We’ve had several discussions with Ali about dreams recently. Because if you want to get some random thoughts from a kid, there’s no better way to do it than to ask about their dreams. And it’s never too early to start, right?

A couple of weeks ago, right after she woke up from a nap, I decided to try for the first time. I randomly asked her what she had dreamed about (having no idea if she even knew what the word “dream” meant). She quickly responded with a smile, “Pop!!”. I said, “What about Pop?” She said, “Pop CANDY!!!” (in a very excitedly-greedy little voice). I told my dad this, and he said he’d never given her candy.

But – whenever a grandbaby dreams about their grandparent, you KNOW they’ll make it come true.
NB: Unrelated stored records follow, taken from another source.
-- ==== Sys2Proof/Syntax.lean ====
section
/-! DEFINITION. The instructions of the Amlos: every row of the opcode table, as one inductive. -/

namespace Sys2Proof

/-- A core number 0-1791 (R13); the numbers above name no core. -/
abbrev CoreNo := BitVec 11

/-- A router: 0-223 are the on-package routers `28 * die + cluster` (R14), 224-229 the edge routers of ports
0-5 (R17); the numbers above name no router. -/
abbrev RouterNo := BitVec 8

/-- The slot-word formats of ANB-1, with the fields of R161, R163, R165 and R166. A 7-bit source field is a wait
bit above a 6-bit index (R160). `sub` tells the opcodes of one operation apart (R156). -/
inductive Fmt where
  | sr (d : BitVec 6) (a b : BitVec 7) (x : BitVec 1)
  | sk (p : BitVec 4) (c : BitVec 2) (a b : BitVec 7) (x : BitVec 1)
  | sb (off : BitVec 21)
  | sd (d : BitVec 6) (off : BitVec 15)
  | sc (cr : BitVec 8) (a : BitVec 7) (d : BitVec 6)
  | sg (imm : BitVec 8) (a : BitVec 7)
  | sl (n : BitVec 2) (a : BitVec 7) (pb : BitVec 4) (nstm1 : BitVec 3) (len : BitVec 9)
  | sp (d : BitVec 6) (a b : BitVec 7) (ext : BitVec 5)
  | se (d : BitVec 6) (a : BitVec 7) (imm : BitVec 32)
  | vr (d : BitVec 5) (a b : BitVec 7) (t : BitVec 2)
  | vx (d : BitVec 5) (a b c : BitVec 7) (et : BitVec 4) (w : BitVec 2) (rm : BitVec 3) (me : BitVec 1)
      (mk : BitVec 3) (uf : BitVec 6)
  | xb (a b : BitVec 7) (c : BitVec 1) (t : BitVec 3)
  | xr (d row : BitVec 5) (a : BitVec 7)
  | xs (d : BitVec 5) (a : BitVec 7)
  | ma (sub : BitVec 4) (d : BitVec 6) (a b : BitVec 7) (x : BitVec 1)
  | mw (sub : BitVec 4) (v a b : BitVec 7)
  | ms (d : BitVec 6) (a : BitVec 7) (q sz : BitVec 2)
  | mu (v a : BitVec 7) (sz : BitVec 2)
  | mg (sub : BitVec 4) (d : BitVec 5) (a b : BitVec 7)
  | mq (q : BitVec 3) (a : BitVec 7) (d : BitVec 6)
  | mc (a : BitVec 7)
  | mn (n : BitVec 3) (a : BitVec 7)
  | mt (a b : BitVec 7) (k l : BitVec 2)
  | mf (k : BitVec 2) (sc : BitVec 3)
  | mk (p : BitVec 4) (a b : BitVec 7)
  | atm (sub : BitVec 4) (d : BitVec 6) (a b : BitVec 7) (z : BitVec 1)
  | me (sub : BitVec 4) (d : BitVec 6) (a : BitVec 7) (off : BitVec 32)
  | my (sub : BitVec 4) (v a : BitVec 7) (off : BitVec 32)
  deriving DecidableEq, Repr

/-- The two ways an operation is started: by a Wyilo move to the trigger port of unit `inst` (R128), or
by slot `slot` of a native bundle under guard `g`, negated by `gn` (R73, R74). -/
inductive Form where
  | wy (inst : BitVec 2)
  | nat (slot : BitVec 3) (gn : BitVec 1) (g : BitVec 4) (f : Fmt)
  deriving DecidableEq, Repr

/-- What a vendor-defined message inside a secured session of a tenant's interface says to install a key slot (R363): the tenant is the
session's, and the message names the handle, the slot, the key, the stream identifier and the initial counter. -/
structure KeyMessage where
  tenant : BitVec 5
  handle : BitVec 32
  slot : BitVec 8
  key : BitVec 256
  strm : BitVec 32
  counter : Word
  deriving DecidableEq, Repr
Sure enough, next time we saw Pop, he had a little purple purse for her with candy inside. (Which, by the way, Lindsay was really sad that Dad wasn’t at lunch on Sunday after she found out that he had bought a purse for Ali. She was really hoping to even the score on sassing and tease him relentlessly about going purse shopping.)

Back to dreams. The first two nights of this week, Ali woke up screaming right after falling asleep. We went in there, picked her up, took her into a lit room, held her, talked to her, sang to her – none of it helped. After a few minutes, she would calm down, but this is very unusual for her – she is completely out of the I.S.B.P. (inconsolably screaming baby phase).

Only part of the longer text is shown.